*PROBLEM TO SOLVE*: Beginning with the line that holds "(d.modTime f).portal = d.portal := rfl" in the data below, give again every line through the one that holds "(d.modTime f).jnl = d.jnl := rfl", exactly as written.

*INPUT RECORDS*:
-- ==== Sys2Proof/Machine/RowsStep.lean ====
section
/-!
DEFINITION. Step drives rows: chopping of the step drives, standstill, enables and acknowledgements (R197 to R199). One meaning per constructor.
-/

namespace Sys2Proof.Machine

/-- BLANKING_END (R197). -/
def execBlankingEnd (n : Stx) (coilB : Bool) (bits : List Bool) (cx : Bool)
    (s : State) : Host.Outcome State Fault Refusal :=
  s.run (fun d => d.blankingEnd n coilB bits cx)

/-- CHOP_TRIP (R197). -/
def execChopTrip (t : Nat) (n : Stx) (coilB : Bool) (bits : List Bool) (cx : Bool)
    (s : State) : Host.Outcome State Fault Refusal :=
  s.run (fun d => d.chopTrip t n coilB bits cx)

/-- FAST_DECAY_END (R197). -/
def execFastDecayEnd (n : Stx) (coilB : Bool) (s : State) : Host.Outcome State Fault Refusal :=
  s.run (fun d => d.fastEnd n coilB)

/-- OFF_TIME_END (R197). -/
def execOffTimeEnd (n : Stx) (coilB : Bool) (s : State) : Host.Outcome State Fault Refusal :=
  s.run (fun d => d.offTimeEnd n coilB)

/-- STANDSTILL (R199). -/
def execStandstill (n : Stx) (s : State) : Host.Outcome State Fault Refusal :=
  s.run (fun d => d.standstill n)

/-- STEP_EN (R198). -/
def execStepEn (n : Stx) (on : Bool) (s : State) : Host.Outcome State Fault Refusal :=
  s.run (fun d => d.hosted (fun d => d.stepEn n on))

/-- SHORT_ACK (R198). -/
def execShortAck (n : Stx) (s : State) : Host.Outcome State Fault Refusal :=
  s.run (fun d => d.hosted (fun d => d.shortAck n))

/-- STEP_DSM_ACK (R198). -/
def execStepDsmAck (n : Stx) (s : State) : Host.Outcome State Fault Refusal :=
  s.run (fun d => d.hosted (fun d => d.stepDsmAck n))

end Sys2Proof.Machine
end

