-- ==== Sys2Proof/Machine/Dispatch.lean ====
section
/-!
DEFINITION. The command dispatch: one arm per constructor, one direct call of its meaning.
-/

namespace Sys2Proof.Machine
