@[simp] theorem Dev.modPwr_regs (f : PowerSt → PowerSt) : (d.modPwr f).regs = d.regs := rfl
@[simp] theorem Dev.modPwr_staged (f : PowerSt → PowerSt) : (d.modPwr f).staged = d.staged := rfl
@[simp] theorem Dev.modPwr_snap (f : PowerSt → PowerSt) : (d.modPwr f).snap = d.snap := rfl
@[simp] theorem Dev.modPwr_setNow (f : PowerSt → PowerSt) : (d.modPwr f).setNow = d.setNow := rfl
@[simp] theorem Dev.modPwr_seq (f : PowerSt → PowerSt) : (d.modPwr f).seq = d.seq := rfl
@[simp] theorem Dev.modPwr_time (f : PowerSt → PowerSt) : (d.modPwr f).time = d.time := rfl
@[simp] theorem Dev.modPwr_mot (f : PowerSt → PowerSt) : (d.modPwr f).mot = d.mot := rfl
@[simp] theorem Dev.modPwr_enc (f : PowerSt → PowerSt) : (d.modPwr f).enc = d.enc := rfl
@[simp] theorem Dev.modPwr_ilk (f : PowerSt → PowerSt) : (d.modPwr f).ilk = d.ilk := rfl
@[simp] theorem Dev.modPwr_fio (f : PowerSt → PowerSt) : (d.modPwr f).fio = d.fio := rfl
@[simp] theorem Dev.modPwr_portal (f : PowerSt → PowerSt) : (d.modPwr f).portal = d.portal := rfl
@[simp] theorem Dev.modPwr_servo (f : PowerSt → PowerSt) : (d.modPwr f).servo = d.servo := rfl
@[simp] theorem Dev.modPwr_stepd (f : PowerSt → PowerSt) : (d.modPwr f).stepd = d.stepd := rfl
@[simp] theorem Dev.modPwr_eng (f : PowerSt → PowerSt) : (d.modPwr f).eng = d.eng := rfl
@[simp] theorem Dev.modPwr_tmem (f : PowerSt → PowerSt) : (d.modPwr f).tmem = d.tmem := rfl
@[simp] theorem Dev.modPwr_trace (f : PowerSt → PowerSt) : (d.modPwr f).trace = d.trace := rfl
@[simp] theorem Dev.modPwr_cvn (f : PowerSt → PowerSt) : (d.modPwr f).cvn = d.cvn := rfl
@[simp] theorem Dev.modPwr_rcd (f : PowerSt → PowerSt) : (d.modPwr f).rcd = d.rcd := rfl
@[simp] theorem Dev.modPwr_jnl (f : PowerSt → PowerSt) : (d.modPwr f).jnl = d.jnl := rfl
@[simp] theorem Dev.modPwr_sec (f : PowerSt → PowerSt) : (d.modPwr f).sec = d.sec := rfl
@[simp] theorem Dev.modPwr_pwr (f : PowerSt → PowerSt) : (d.modPwr f).pwr = f d.pwr := rfl
@[simp] theorem Dev.modPwr_boot (f : PowerSt → PowerSt) : (d.modPwr f).boot = d.boot := rfl

@[simp] theorem Dev.modTime_regs (f : TimeSt → TimeSt) : (d.modTime f).regs = d.regs := rfl
@[simp] theorem Dev.modTime_staged (f : TimeSt → TimeSt) : (d.modTime f).staged = d.staged := rfl
@[simp] theorem Dev.modTime_snap (f : TimeSt → TimeSt) : (d.modTime f).snap = d.snap := rfl
@[simp] theorem Dev.modTime_setNow (f : TimeSt → TimeSt) : (d.modTime f).setNow = d.setNow := rfl
@[simp] theorem Dev.modTime_seq (f : TimeSt → TimeSt) : (d.modTime f).seq = d.seq := rfl
@[simp] theorem Dev.modTime_time (f : TimeSt → TimeSt) : (d.modTime f).time = f d.time := rfl
@[simp] theorem Dev.modTime_mot (f : TimeSt → TimeSt) : (d.modTime f).mot = d.mot := rfl
@[simp] theorem Dev.modTime_enc (f : TimeSt → TimeSt) : (d.modTime f).enc = d.enc := rfl
@[simp] theorem Dev.modTime_ilk (f : TimeSt → TimeSt) : (d.modTime f).ilk = d.ilk := rfl
@[simp] theorem Dev.modTime_fio (f : TimeSt → TimeSt) : (d.modTime f).fio = d.fio := rfl
@[simp] theorem Dev.modTime_portal (f : TimeSt → TimeSt) : (d.modTime f).portal = d.portal := rfl
@[simp] theorem Dev.modTime_servo (f : TimeSt → TimeSt) : (d.modTime f).servo = d.servo := rfl
@[simp] theorem Dev.modTime_stepd (f : TimeSt → TimeSt) : (d.modTime f).stepd = d.stepd := rfl
@[simp] theorem Dev.modTime_eng (f : TimeSt → TimeSt) : (d.modTime f).eng = d.eng := rfl
@[simp] theorem Dev.modTime_tmem (f : TimeSt → TimeSt) : (d.modTime f).tmem = d.tmem := rfl
@[simp] theorem Dev.modTime_trace (f : TimeSt → TimeSt) : (d.modTime f).trace = d.trace := rfl
@[simp] theorem Dev.modTime_cvn (f : TimeSt → TimeSt) : (d.modTime f).cvn = d.cvn := rfl
@[simp] theorem Dev.modTime_rcd (f : TimeSt → TimeSt) : (d.modTime f).rcd = d.rcd := rfl
@[simp] theorem Dev.modTime_jnl (f : TimeSt → TimeSt) : (d.modTime f).jnl = d.jnl := rfl
@[simp] theorem Dev.modTime_sec (f : TimeSt → TimeSt) : (d.modTime f).sec = d.sec := rfl
@[simp] theorem Dev.modTime_pwr (f : TimeSt → TimeSt) : (d.modTime f).pwr = d.pwr := rfl
@[simp] theorem Dev.modTime_boot (f : TimeSt → TimeSt) : (d.modTime f).boot = d.boot := rfl
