-- ==== Sys2Proof/Certificates/Slice0/Obligations.lean ====
section
/-! DEFINITION. The statements for the provers. They are grouped by the chapters of spec/; `completes`, `changes`,
`changesSilently` and `onlyParts` are defined in Sys2Proof/Safety.lean: `completes c pre post` says that in every state
whose device meets `pre` the command answers a next state, whose device meets `post`, with the queue unchanged. -/

section
open Sys2Proof Sys2Proof.Machine

/-- A step takes the command at the front of the queue and runs it with the queue's rest. Every command of the table
completes: exec answers a next state with the queue it was given, and only a command of the host port's own rows changes
the port (beside the reset of the control die). That the block idles on an empty queue is the model's choice (log 6). -/
def Obligations.StepTakesTheFront : Prop :=
  (∀ (c : Instr) (rest : List Instr) (s : State), s.pending = c :: rest → step s = exec c { s with pending := rest })
  ∧ (∀ s : State, s.pending = [] → step s = .next s)
  ∧ (∀ (c : Instr) (s : State), ∃ t, exec c s = .next t ∧ t.pending = s.pending
      ∧ (match c with
          | .readFrame .. | .writeFrame .. | .writeGated .. | .statusFrame .. | .resync .. | .frameCut .. | .writeCompletion ..
          | .hostGone | .exitComplete .. => True
          | _ => t.host = s.host.after t.dev))

/-- The reset state (R364, R366, R392, R421): no command waits, every register reads its reset value, memories and stores
are empty, RST_N is low, and no credit is out. Which value a register has whose reset value the spec does not give is
the model's choice (log 6). -/
def Obligations.ResetState : Prop :=
  State.reset.pending = [] ∧ State.reset.host.creditsOk ∧ (∀ a, State.reset.dev.rd a = resetOf a ∧ State.reset.dev.stg a = resetOf a)
  ∧ State.reset.dev.rd Reg.SYS_ID = 0x4B441216#32 ∧ State.reset.dev.rd Reg.TBS_TICK_CFG = 0x000A2710#32
  ∧ State.reset.dev.rd Reg.HST_FLAGS = 0x80#32 ∧ State.reset.dev.rd Reg.SYS_RESET_CAUSE = 1
  ∧ State.reset.dev.boot.st = .reset ∧ State.reset.dev.time.rstN = false ∧ State.reset.dev.timeCounter = 0
  ∧ State.reset.dev.tmem = [] ∧ State.reset.dev.rcd.store = [] ∧ State.reset.dev.jnl.half0 = []
  ∧ (∀ (p : Slot) (k : Nat), Cells.read zeroCell State.reset.dev.eng[p].data k = 0)

/-- The credit account is an invariant (R364, R366, R412): CRED_TAKEN less CRED_RET, modulo 256, is the cost of the writes
that wait, and it never exceeds 32. Every step keeps it, whatever the command. -/
def Obligations.CreditsKept : Prop :=
  ∀ s t : State, s.host.creditsOk → step s = .next t → t.host.creditsOk

/-- EVC.TOP (R377): it names the pending and enabled source with the highest priority, of equal ones the lowest number, and
reads 0 where there is none; it is read from PEND, EN and PRIO as they stand. -/
def Obligations.TopSource : Prop :=
  ∀ d : Dev,
    let on (s : Nat) : Prop := s < 64 ∧ d.rdB (Reg.EVC_PEND (s / 32)) (s % 32) = true ∧ d.rdB (Reg.EVC_EN (s / 32)) (s % 32) = true
    ((∀ s, ¬on s) → d.topWord = 0)
    ∧ (∀ s, on s → (∀ u, on u → d.srcPrio u < d.srcPrio s ∨ d.srcPrio u = d.srcPrio s ∧ s ≤ u) →
        d.topWord = wn (2 ^ 31 + d.srcPrio s * 256 + s))
    ∧ (∀ s, on s → ∃ u, on u ∧ (∀ v, on v → d.srcPrio v < d.srcPrio u ∨ d.srcPrio v = d.srcPrio u ∧ u ≤ v))
    ∧ (∀ h : HostPort, d.view h Reg.EVC_TOP = some d.topWord)
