-- ==== Sys2Proof/Tests/Slice0.lean ====
section
/-!
SUPPORT. Tests. First, small controllers to state witnesses on. Then one witness theorem for each obligation that has
hypotheses: for each clause of it, a concrete state and concrete operands that meet that clause's hypotheses together, as a rule at
one end of a range (`let`s give the operands and the state, the conjunction after them is the clause's hypotheses). Clauses of
one obligation with compatible operands share a line. Last, words and addresses written out from the spec, and an ill-formed term
for each check of `Instr.wf`.
-/

namespace Sys2Proof.Tests

open Sys2Proof Sys2Proof.Machine

set_option maxRecDepth 10000
set_option Elab.async false

/-! ### Small controllers -/

/-- A state of that controller. -/
def S (d : Dev) : State := ({ dev := d } : State)

def dv (rs : List (Nat × Nat)) (d : Dev := {}) : Dev := rs.foldl (fun d r => d.wr r.1 (wn r.2)) d

def up (rs : List (Nat × Nat)) (d : Dev := {}) : Dev := dv rs { d with boot := { d.boot with st := .running } }

/-- Portal 0, PNEU, evaluated, with its engine running, released, in state `ps`. -/
def P (ps : Nat) (rs : List (Nat × Nat) := []) (f : Portal → Portal := id) (sn : List (Nat × Nat) := [(Reg.ILK_STATUS, 4)]) : State :=
  S (((up ([(Reg.PRT_CFG 0, 2), (Reg.ENG_STATUS 0, 1), (Reg.PRT_STATE 0, 0x70 + ps)] ++ rs)).modPrt 0 (fun x => f { x with evaluated := true })) |> (fun d => { d with snap := (dv sn).regs }))

def lims (a : Nat) : List (Nat × Nat) := [(Reg.MOT_LIM_O_V a, 1000), (Reg.MOT_LIM_O_A a, 1000), (Reg.MOT_LIM_O_J a, 10000), (Reg.MOT_LIM_C_V a, 1000), (Reg.MOT_LIM_C_A a, 1000), (Reg.MOT_LIM_C_J a, 10000), (Reg.MOT_STOP_A a, 1000), (Reg.MOT_STOP_J a, 20000)]

/-- Axis `a` with limits set, enabled. -/
def M (a : Axis) (rs : List (Nat × Nat) := []) (f : MotAxis → MotAxis := id) : State :=
  S ((up ([(Reg.SAX_CTRL 0, 1), (Reg.SAX_CTRL 1, 1), (Reg.STX_CTRL 0, 1)] ++ lims 0 ++ lims 1 ++ lims 16 ++ rs)).modMot a (fun x => f x))

/-- The same, as the slide axis of portal 0. -/
def M2 (a : Axis) (rs : List (Nat × Nat) := []) (f : MotAxis → MotAxis := id) : State := M a ([(Reg.PRT_CFG 0, 1), (Reg.PRT_AXIS_MAP 0, 0x10)] ++ rs) f

def mv (x : MotAxis) : MotAxis := { x with running := true, queue := [⟨25600, 256, false, false, 0, none, false⟩], lastTgt := 25600, segs := [⟨0, 10, 0, 0, 5, 0, 4, none⟩, ⟨50, 10, -1, 0, 10, 0, 7, none⟩], sp := 100, spPrev := 90, v := 10, x := 2/5 }

def ses : Session := ⟨0x1FF, 1, 0, 10000000, 0, 0⟩

def withS (s : State) : State := { s with dev := s.dev.modSec (fun x => { x with session := some ses }) }

/-- A state whose controller `f` changes. -/
def M' (s : State) (f : Dev → Dev) : State := { s with dev := f s.dev }

def q (i) := [((Instr.openCmd 0 : Instr), 1), (.closeCmd 0, 2), (.faultClear 0, 3), (.isolate 0 true, 4), (.restore 0 true, 5)].getD i (.flush, 0)

def mpA : IlkMap := ⟨10, 10, 10, 10, 10, [0,0,0,0,0,0,0,0], [⟨true, false, false, 0, 127, 127, 127, 127, 127⟩, ⟨true, false, true, 0, 127, 1, 127, 127, 2⟩], 0⟩

def mp : IlkMap := ⟨10, 10, 10, 10, 10, [1,2,0,0,0,0,0,0], [⟨true, false, false, 0, 127, 127, 127, 127, 127⟩, ⟨true, false, true, 0, 127, 1, 127, 127, 2⟩], 0⟩

def lpp : LatchPend := ⟨5, true, some 7⟩

def hm : List (Nat × Nat) := [(Reg.MOT_HOME_SEEK_V 16, 100), (Reg.MOT_HOME_CREEP_V 16, 10), (Reg.MOT_HOME_BACKOFF 16, 20), (Reg.MOT_HOME_MAX 16, 2000), (Reg.MOT_LATCH_CFG 16, 0)]

def made (s : State) : State := { s with dev := { s.dev with snap := (dv [(Reg.FIN_IN_LVL 0, 1)]).regs } }

/-- Servo axis 0 with its banks. -/
def B (rs : List (Nat × Nat) := []) : State := M2 0 ([(Reg.SAX_BANK_CTRL 0, 0x60000)] ++ rs)

def one := 0x3f800000

/-- Edge channel 1. -/
def Ed (rs : List (Nat × Nat) := []) (c : EdgeCh := {}) : State := S ((up ([(Reg.SYS_ID, 0)] ++ rs)).modFio (fun f => { f with edges := f.edges.set 1 c }))

/-- Step axis 0, energised by `f`. -/
def St (rs : List (Nat × Nat) := []) (f : StepDrv → StepDrv := id) : State := M' (M 16 rs) (fun d => d.modStep 0 f)

def ca (p : ChopPhase) (k : Nat := 0) (pl : Bool := true) : StepDrv → StepDrv := fun x => { x with coilA := { phase := p, plus := pl, shorts := k, onAt := 40, offAt := 50 }, coilB := { phase := .on } }

def cb (p : ChopPhase) (k : Nat := 0) (pl : Bool := true) : StepDrv → StepDrv := fun x => { x with coilB := { phase := p, plus := pl, shorts := k, onAt := 40, offAt := 50 }, coilA := { phase := .fast } }

/-- DIN 1 with debounce. -/
def D1 (rs : List (Nat × Nat) := []) (c : DinCh := {}) (g : FieldIO → FieldIO := id) : State := M' (S ((up ([(Reg.FIN_DEB 1, 3), (Reg.FIN_GRP_CFG 0, 0x8000)] ++ rs)).modFio (fun f => g { f with dins := f.dins.set 1 c }))) (fun d => d.modTime (fun t => { t with tc0 := some 0, now := 4900 }))

def lv (v : Bool) (n : Nat := 4) : List DinSample := List.replicate n (.level v)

*WRITTEN RESPONSE*:
@[simp] theorem Dev.modTime_portal (f : TimeSt → TimeSt) : (d.modTime f).portal = d.portal := rfl
@[simp] theorem Dev.modTime_servo (f : TimeSt → TimeSt) : (d.modTime f).servo = d.servo := rfl
@[simp] theorem Dev.modTime_stepd (f : TimeSt → TimeSt) : (d.modTime f).stepd = d.stepd := rfl
@[simp] theorem Dev.modTime_eng (f : TimeSt → TimeSt) : (d.modTime f).eng = d.eng := rfl
@[simp] theorem Dev.modTime_tmem (f : TimeSt → TimeSt) : (d.modTime f).tmem = d.tmem := rfl
@[simp] theorem Dev.modTime_trace (f : TimeSt → TimeSt) : (d.modTime f).trace = d.trace := rfl
@[simp] theorem Dev.modTime_cvn (f : TimeSt → TimeSt) : (d.modTime f).cvn = d.cvn := rfl
@[simp] theorem Dev.modTime_rcd (f : TimeSt → TimeSt) : (d.modTime f).rcd = d.rcd := rfl
@[simp] theorem Dev.modTime_jnl (f : TimeSt → TimeSt) : (d.modTime f).jnl = d.jnl := rfl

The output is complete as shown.